At 4 years of age, seroprevalence to polyomaviruses ranged from 21.0% for HPyV9 to 82.0% for HPyV10. Seroprevalence for EBV, CMV, HSV-1, and HSV-2 was 53.0%, 26.0%, 3.6%, and 1.5% respectively. BKPyV seropositivity was associated with lower BMI SD score at age 4 [-0.21 (95% CI: -0.39, -0.03)] and 6 [-0.27 (95% CI:-0.48, -0.05)], waist circumference at age 4 [-1.12 cm (95% CI: -2.10, -0.15)] and 6 [-1.73 cm (95% CI: -3.33, -0.12)], sum of four skinfolds [-2.97 mm (95% CI: -5.70, -0.24)], and leptin levels at age 4 [ratio of geometric means, 0.83 (95% CI: 0.70, 0.98)]. CMV seropositivity was associated with higher BMI SD score at age 4 [0.28 (95% CI: 0.11, 0.45)] and 6 [0.24 (95% CI: 0.03, 0.45)] and sum of four skinfolds at age 6 [4.75 mm (95% CI: 0.67, 8.83)]. Having "2-3 herpesviruses infections" (versus "0 herpesvirus infections") was associated with higher BMI SD score [0.32, (95% CI: 0.12, 0.53)], waist circumference [1.22 cm (95% CI: 0.13, 2.31)], and sum of four skinfolds [3.26 mm (95% CI: 0.18, 6.35)] at age 4. Polyomaviruses burden was not associated with outcomes.

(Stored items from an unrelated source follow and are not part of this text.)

-- ==== Sys2Proof/Syntax.lean ====
section
/-! DEFINITION. The syntax of the stream: one constructor of `Instr` for each row of spec/opcode_table.json, with its
fields as the encoding has them (30_encoding.md R71, R75), the six chunk kinds, and the lines of the assembler notation
(R82, R83). -/

namespace Sys2Proof

/-- What one step of the block runs: the header, or one chunk. Fields are the raw encoded fields, before any bias. -/
inductive Instr where
  /-- The 14-byte header, format H14 (R71). -/
  | header (magic width height : Word) (channels colorspace : Byte)
  /-- RGB, format C4 (R75). -/
  | rgb (r g b : Byte)
  /-- RGBA, format C5 (R75). -/
  | rgba (r g b a : Byte)
  /-- INDEX, format C1I (R75). -/
  | index (idx : BitVec 6)
  /-- DIFF, format C1D: three fields of two bits (R75). -/
  | diff (dr dg db : BitVec 2)
  /-- LUMA, format C2L (R75). -/
  | luma (dg : BitVec 6) (drdg dbdg : BitVec 4)
  /-- RUN, format C1I: `run` is the run length less one (R75, R76). -/
  | run (run : BitVec 6)
deriving DecidableEq, Repr

/-- The six chunk kinds a lead byte selects (R74). -/
inductive Kind where
  | rgb | rgba | index | diff | luma | run
deriving DecidableEq, Repr

/-- The two places an instruction stands in the stream: the header at offset 0, or a chunk (R70). -/
inductive Place where
  | header | chunk
deriving DecidableEq, Repr

/-- Where the instruction stands in the stream (R70). -/
def Instr.place : Instr → Place
  | .header .. => .header
  | .rgb .. => .chunk
  | .rgba .. => .chunk
  | .index .. => .chunk
  | .diff .. => .chunk
  | .luma .. => .chunk
  | .run .. => .chunk

/-- One line of the assembler notation, its operands integers as written (R82), and the directives (R83). -/
inductive AsmLine where
  | rgb (r g b : Int)
  | rgba (r g b a : Int)
  | index (i : Int)
  | diff (dr dg db : Int)
  | luma (dg drdg dbdg : Int)
  | run (n : Int)
  /-- `.header w, h, ch, cs` -/
  | header (w h ch cs : Int)
  /-- `.magic "xxxx"`: the four bytes replace the magic of the next `.header`. -/
  | magic (m : Word)
  /-- `.byte v, ...` -/
  | byte (vs : List Int)
deriving DecidableEq, Repr

end Sys2Proof
end

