/-! ### `State.setPrev` -/

@[simp] theorem State.setPrev_phase (s : State) (p : Pixel) : (s.setPrev p).phase = s.phase := rfl
@[simp] theorem State.setPrev_input (s : State) (p : Pixel) : (s.setPrev p).input = s.input := rfl
@[simp] theorem State.setPrev_len (s : State) (p : Pixel) : (s.setPrev p).len = s.len := rfl
@[simp] theorem State.setPrev_hdrMagic (s : State) (p : Pixel) : (s.setPrev p).hdrMagic = s.hdrMagic := rfl
@[simp] theorem State.setPrev_hdrWidth (s : State) (p : Pixel) : (s.setPrev p).hdrWidth = s.hdrWidth := rfl
@[simp] theorem State.setPrev_hdrHeight (s : State) (p : Pixel) : (s.setPrev p).hdrHeight = s.hdrHeight := rfl
@[simp] theorem State.setPrev_hdrChannels (s : State) (p : Pixel) : (s.setPrev p).hdrChannels = s.hdrChannels := rfl
@[simp] theorem State.setPrev_hdrColorspace (s : State) (p : Pixel) : (s.setPrev p).hdrColorspace = s.hdrColorspace := rfl
@[simp] theorem State.setPrev_n (s : State) (p : Pixel) : (s.setPrev p).n = s.n := rfl
@[simp] theorem State.setPrev_pos (s : State) (p : Pixel) : (s.setPrev p).pos = s.pos := rfl
@[simp] theorem State.setPrev_prev (s : State) (p : Pixel) : (s.setPrev p).prev = p := rfl
@[simp] theorem State.setPrev_cache (s : State) (p : Pixel) : (s.setPrev p).cache = s.cache := rfl
@[simp] theorem State.setPrev_out (s : State) (p : Pixel) : (s.setPrev p).out = s.out := rfl
@[simp] theorem State.setPrev_clipped (s : State) (p : Pixel) : (s.setPrev p).clipped = s.clipped := rfl
@[simp] theorem State.setPrev_errCode (s : State) (p : Pixel) : (s.setPrev p).errCode = s.errCode := rfl
@[simp] theorem State.setPrev_errField (s : State) (p : Pixel) : (s.setPrev p).errField = s.errField := rfl
@[simp] theorem State.setPrev_errValue (s : State) (p : Pixel) : (s.setPrev p).errValue = s.errValue := rfl
@[simp] theorem State.setPrev_outCapacity (s : State) (p : Pixel) : (s.setPrev p).outCapacity = s.outCapacity := rfl
@[simp] theorem State.setPrev_hostCmd (s : State) (p : Pixel) : (s.setPrev p).hostCmd = s.hostCmd := rfl

/-! ### `State.advance` -/

@[simp] theorem State.advance_phase (s : State) (k : Nat) : (s.advance k).phase = s.phase := rfl
@[simp] theorem State.advance_input (s : State) (k : Nat) : (s.advance k).input = s.input := rfl
@[simp] theorem State.advance_len (s : State) (k : Nat) : (s.advance k).len = s.len := rfl
@[simp] theorem State.advance_hdrMagic (s : State) (k : Nat) : (s.advance k).hdrMagic = s.hdrMagic := rfl
@[simp] theorem State.advance_hdrWidth (s : State) (k : Nat) : (s.advance k).hdrWidth = s.hdrWidth := rfl
@[simp] theorem State.advance_hdrHeight (s : State) (k : Nat) : (s.advance k).hdrHeight = s.hdrHeight := rfl
@[simp] theorem State.advance_hdrChannels (s : State) (k : Nat) : (s.advance k).hdrChannels = s.hdrChannels := rfl
@[simp] theorem State.advance_hdrColorspace (s : State) (k : Nat) : (s.advance k).hdrColorspace = s.hdrColorspace := rfl
@[simp] theorem State.advance_n (s : State) (k : Nat) : (s.advance k).n = s.n := rfl
@[simp] theorem State.advance_pos (s : State) (k : Nat) : (s.advance k).pos = s.pos + k := rfl
@[simp] theorem State.advance_prev (s : State) (k : Nat) : (s.advance k).prev = s.prev := rfl
@[simp] theorem State.advance_cache (s : State) (k : Nat) : (s.advance k).cache = s.cache := rfl
@[simp] theorem State.advance_out (s : State) (k : Nat) : (s.advance k).out = s.out := rfl
@[simp] theorem State.advance_clipped (s : State) (k : Nat) : (s.advance k).clipped = s.clipped := rfl
@[simp] theorem State.advance_errCode (s : State) (k : Nat) : (s.advance k).errCode = s.errCode := rfl
@[simp] theorem State.advance_errField (s : State) (k : Nat) : (s.advance k).errField = s.errField := rfl
@[simp] theorem State.advance_errValue (s : State) (k : Nat) : (s.advance k).errValue = s.errValue := rfl
@[simp] theorem State.advance_outCapacity (s : State) (k : Nat) : (s.advance k).outCapacity = s.outCapacity := rfl
@[simp] theorem State.advance_hostCmd (s : State) (k : Nat) : (s.advance k).hostCmd = s.hostCmd := rfl

/-! ### `State.markClipped` -/

@[simp] theorem State.markClipped_phase (s : State) (k : Nat) : (s.markClipped k).phase = s.phase := rfl
@[simp] theorem State.markClipped_input (s : State) (k : Nat) : (s.markClipped k).input = s.input := rfl
@[simp] theorem State.markClipped_len (s : State) (k : Nat) : (s.markClipped k).len = s.len := rfl
@[simp] theorem State.markClipped_hdrMagic (s : State) (k : Nat) : (s.markClipped k).hdrMagic = s.hdrMagic := rfl
@[simp] theorem State.markClipped_hdrWidth (s : State) (k : Nat) : (s.markClipped k).hdrWidth = s.hdrWidth := rfl
@[simp] theorem State.markClipped_hdrHeight (s : State) (k : Nat) : (s.markClipped k).hdrHeight = s.hdrHeight := rfl
@[simp] theorem State.markClipped_hdrChannels (s : State) (k : Nat) : (s.markClipped k).hdrChannels = s.hdrChannels := rfl
@[simp] theorem State.markClipped_hdrColorspace (s : State) (k : Nat) : (s.markClipped k).hdrColorspace = s.hdrColorspace := rfl
@[simp] theorem State.markClipped_n (s : State) (k : Nat) : (s.markClipped k).n = s.n := rfl
@[simp] theorem State.markClipped_pos (s : State) (k : Nat) : (s.markClipped k).pos = s.pos := rfl
@[simp] theorem State.markClipped_prev (s : State) (k : Nat) : (s.markClipped k).prev = s.prev := rfl
@[simp] theorem State.markClipped_cache (s : State) (k : Nat) : (s.markClipped k).cache = s.cache := rfl
@[simp] theorem State.markClipped_out (s : State) (k : Nat) : (s.markClipped k).out = s.out := rfl
@[simp] theorem State.markClipped_clipped (s : State) (k : Nat) : (s.markClipped k).clipped = s.clippedAfter k := rfl
@[simp] theorem State.markClipped_errCode (s : State) (k : Nat) : (s.markClipped k).errCode = s.errCode := rfl
@[simp] theorem State.markClipped_errField (s : State) (k : Nat) : (s.markClipped k).errField = s.errField := rfl
@[simp] theorem State.markClipped_errValue (s : State) (k : Nat) : (s.markClipped k).errValue = s.errValue := rfl
@[simp] theorem State.markClipped_outCapacity (s : State) (k : Nat) : (s.markClipped k).outCapacity = s.outCapacity := rfl
@[simp] theorem State.markClipped_hostCmd (s : State) (k : Nat) : (s.markClipped k).hostCmd = s.hostCmd := rfl

/-! ### `State.raise` -/

@[simp] theorem State.raise_phase (s : State) (e : ErrKind) (f : BitVec 2) (v : Word) : (s.raise e f v).phase = .error := rfl
@[simp] theorem State.raise_input (s : State) (e : ErrKind) (f : BitVec 2) (v : Word) : (s.raise e f v).input = s.input := rfl
@[simp] theorem State.raise_len (s : State) (e : ErrKind) (f : BitVec 2) (v : Word) : (s.raise e f v).len = s.len := rfl
@[simp] theorem State.raise_hdrMagic (s : State) (e : ErrKind) (f : BitVec 2) (v : Word) : (s.raise e f v).hdrMagic = s.hdrMagic := rfl
@[simp] theorem State.raise_hdrWidth (s : State) (e : ErrKind) (f : BitVec 2) (v : Word) : (s.raise e f v).hdrWidth = s.hdrWidth := rfl
@[simp] theorem State.raise_hdrHeight (s : State) (e : ErrKind) (f : BitVec 2) (v : Word) : (s.raise e f v).hdrHeight = s.hdrHeight := rfl
@[simp] theorem State.raise_hdrChannels (s : State) (e : ErrKind) (f : BitVec 2) (v : Word) : (s.raise e f v).hdrChannels = s.hdrChannels := rfl
@[simp] theorem State.raise_hdrColorspace (s : State) (e : ErrKind) (f : BitVec 2) (v : Word) : (s.raise e f v).hdrColorspace = s.hdrColorspace := rfl
@[simp] theorem State.raise_n (s : State) (e : ErrKind) (f : BitVec 2) (v : Word) : (s.raise e f v).n = s.n := rfl
@[simp] theorem State.raise_pos (s : State) (e : ErrKind) (f : BitVec 2) (v : Word) : (s.raise e f v).pos = s.pos := rfl
@[simp] theorem State.raise_prev (s : State) (e : ErrKind) (f : BitVec 2) (v : Word) : (s.raise e f v).prev = s.prev := rfl
@[simp] theorem State.raise_cache (s : State) (e : ErrKind) (f : BitVec 2) (v : Word) : (s.raise e f v).cache = s.cache := rfl
@[simp] theorem State.raise_out (s : State) (e : ErrKind) (f : BitVec 2) (v : Word) : (s.raise e f v).out = s.out := rfl
@[simp] theorem State.raise_clipped (s : State) (e : ErrKind) (f : BitVec 2) (v : Word) : (s.raise e f v).clipped = s.clipped := rfl
@[simp] theorem State.raise_errCode (s : State) (e : ErrKind) (f : BitVec 2) (v : Word) : (s.raise e f v).errCode = e := rfl
@[simp] theorem State.raise_errField (s : State) (e : ErrKind) (f : BitVec 2) (v : Word) : (s.raise e f v).errField = f := rfl
@[simp] theorem State.raise_errValue (s : State) (e : ErrKind) (f : BitVec 2) (v : Word) : (s.raise e f v).errValue = v := rfl
@[simp] theorem State.raise_outCapacity (s : State) (e : ErrKind) (f : BitVec 2) (v : Word) : (s.raise e f v).outCapacity = s.outCapacity := rfl
@[simp] theorem State.raise_hostCmd (s : State) (e : ErrKind) (f : BitVec 2) (v : Word) : (s.raise e f v).hostCmd = s.hostCmd := rfl

/-! ### `State.writeHeader` -/

@[simp] theorem State.writeHeader_phase (s : State) (m w h : Word) (ch cs : Byte) : (s.writeHeader m w h ch cs).phase = s.phase := rfl
@[simp] theorem State.writeHeader_input (s : State) (m w h : Word) (ch cs : Byte) : (s.writeHeader m w h ch cs).input = s.input := rfl
@[simp] theorem State.writeHeader_len (s : State) (m w h : Word) (ch cs : Byte) : (s.writeHeader m w h ch cs).len = s.len := rfl
@[simp] theorem State.writeHeader_hdrMagic (s : State) (m w h : Word) (ch cs : Byte) : (s.writeHeader m w h ch cs).hdrMagic = m := rfl
@[simp] theorem State.writeHeader_hdrWidth (s : State) (m w h : Word) (ch cs : Byte) : (s.writeHeader m w h ch cs).hdrWidth = w := rfl
@[simp] theorem State.writeHeader_hdrHeight (s : State) (m w h : Word) (ch cs : Byte) : (s.writeHeader m w h ch cs).hdrHeight = h := rfl
@[simp] theorem State.writeHeader_hdrChannels (s : State) (m w h : Word) (ch cs : Byte) : (s.writeHeader m w h ch cs).hdrChannels = ch := rfl
@[simp] theorem State.writeHeader_hdrColorspace (s : State) (m w h : Word) (ch cs : Byte) : (s.writeHeader m w h ch cs).hdrColorspace = cs := rfl
@[simp] theorem State.writeHeader_n (s : State) (m w h : Word) (ch cs : Byte) : (s.writeHeader m w h ch cs).n = s.n := rfl
@[simp] theorem State.writeHeader_pos (s : State) (m w h : Word) (ch cs : Byte) : (s.writeHeader m w h ch cs).pos = s.pos := rfl
@[simp] theorem State.writeHeader_prev (s : State) (m w h : Word) (ch cs : Byte) : (s.writeHeader m w h ch cs).prev = s.prev := rfl
@[simp] theorem State.writeHeader_cache (s : State) (m w h : Word) (ch cs : Byte) : (s.writeHeader m w h ch cs).cache = s.cache := rfl
@[simp] theorem State.writeHeader_out (s : State) (m w h : Word) (ch cs : Byte) : (s.writeHeader m w h ch cs).out = s.out := rfl
@[simp] theorem State.writeHeader_clipped (s : State) (m w h : Word) (ch cs : Byte) : (s.writeHeader m w h ch cs).clipped = s.clipped := rfl
@[simp] theorem State.writeHeader_errCode (s : State) (m w h : Word) (ch cs : Byte) : (s.writeHeader m w h ch cs).errCode = s.errCode := rfl
@[simp] theorem State.writeHeader_errField (s : State) (m w h : Word) (ch cs : Byte) : (s.writeHeader m w h ch cs).errField = s.errField := rfl
@[simp] theorem State.writeHeader_errValue (s : State) (m w h : Word) (ch cs : Byte) : (s.writeHeader m w h ch cs).errValue = s.errValue := rfl
@[simp] theorem State.writeHeader_outCapacity (s : State) (m w h : Word) (ch cs : Byte) : (s.writeHeader m w h ch cs).outCapacity = s.outCapacity := rfl
@[simp] theorem State.writeHeader_hostCmd (s : State) (m w h : Word) (ch cs : Byte) : (s.writeHeader m w h ch cs).hostCmd = s.hostCmd := rfl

A higher herpesviruses burden and CMV seropositivity were associated with obesity traits in childhood.
肥胖的感染源证据正在出现。我们探讨了常见病毒是否与肥胖和代谢特征有关。
我们使用了 Rhea 出生队列中 4 岁和 6 岁随访的横断面(n=674)和前瞻性(n=440)数据。在 4 岁时测量了十种多瘤病毒(BKPyV、JCPyV、KIPyV、WUPyV、HPyV6、HPyV7、TSPyV、MCPyV、HPyV9 和 HPyV10)和四种疱疹病毒(EBV、CMV、HSV-1 和 HSV-2)的 IgG 抗体。4 岁和 6 岁时测量了体重指数、腰围和皮褶厚度。还提供了血清脂质、瘦素和脂联素的数据。使用多变量线性回归模型来探讨关联。
在 4 岁时,多瘤病毒的血清阳性率从 HPyV9 的 21.0%到 HPyV10 的 82.0%不等。EBV、CMV、HSV-1 和 HSV-2 的血清阳性率分别为 53.0%、26.0%、3.6%和 1.5%。BKPyV 血清阳性与 4 岁时的 BMI 标准差评分较低有关[-0.21(95%CI:-0.39,-0.03)]和 6 岁时的 BMI 标准差评分[-0.27(95%CI:-0.48,-0.05)]、4 岁时的腰围[-1.12cm(95%CI:-2.10,-0.15)]和 6 岁时的腰围[-1.73cm(95%CI:-3.33,-0.12)]、4 岁时的四个皮褶总和[-2.97mm(95%CI:-5.70,-0.24)]和 4 岁时的瘦素水平[比值均数,0.83(95%CI:0.70,0.98)]。CMV 血清阳性与 4 岁时的 BMI 标准差评分较高有关[0.28(95%CI:0.11,0.45)]和 6 岁时的 BMI 标准差评分较高[0.24(95%CI:0.03,0.45)]和 6 岁时的四个皮褶总和较高[4.75mm(95%CI:0.67,8.83)]。与“2-3 种疱疹病毒感染”(而非“0 种疱疹病毒感染”)相比,拥有“2-3 种疱疹病毒感染”与 4 岁时的 BMI 标准差评分较高有关[0.32,(95%CI:0.12,0.53)]、腰围[1.22cm(95%CI:0.13,2.31)]和四个皮褶总和较高[3.26mm(95%CI:0.18,6.35)]。多瘤病毒负担与结局无关。
较高的疱疹病毒负担和 CMV 血清阳性与儿童肥胖特征有关。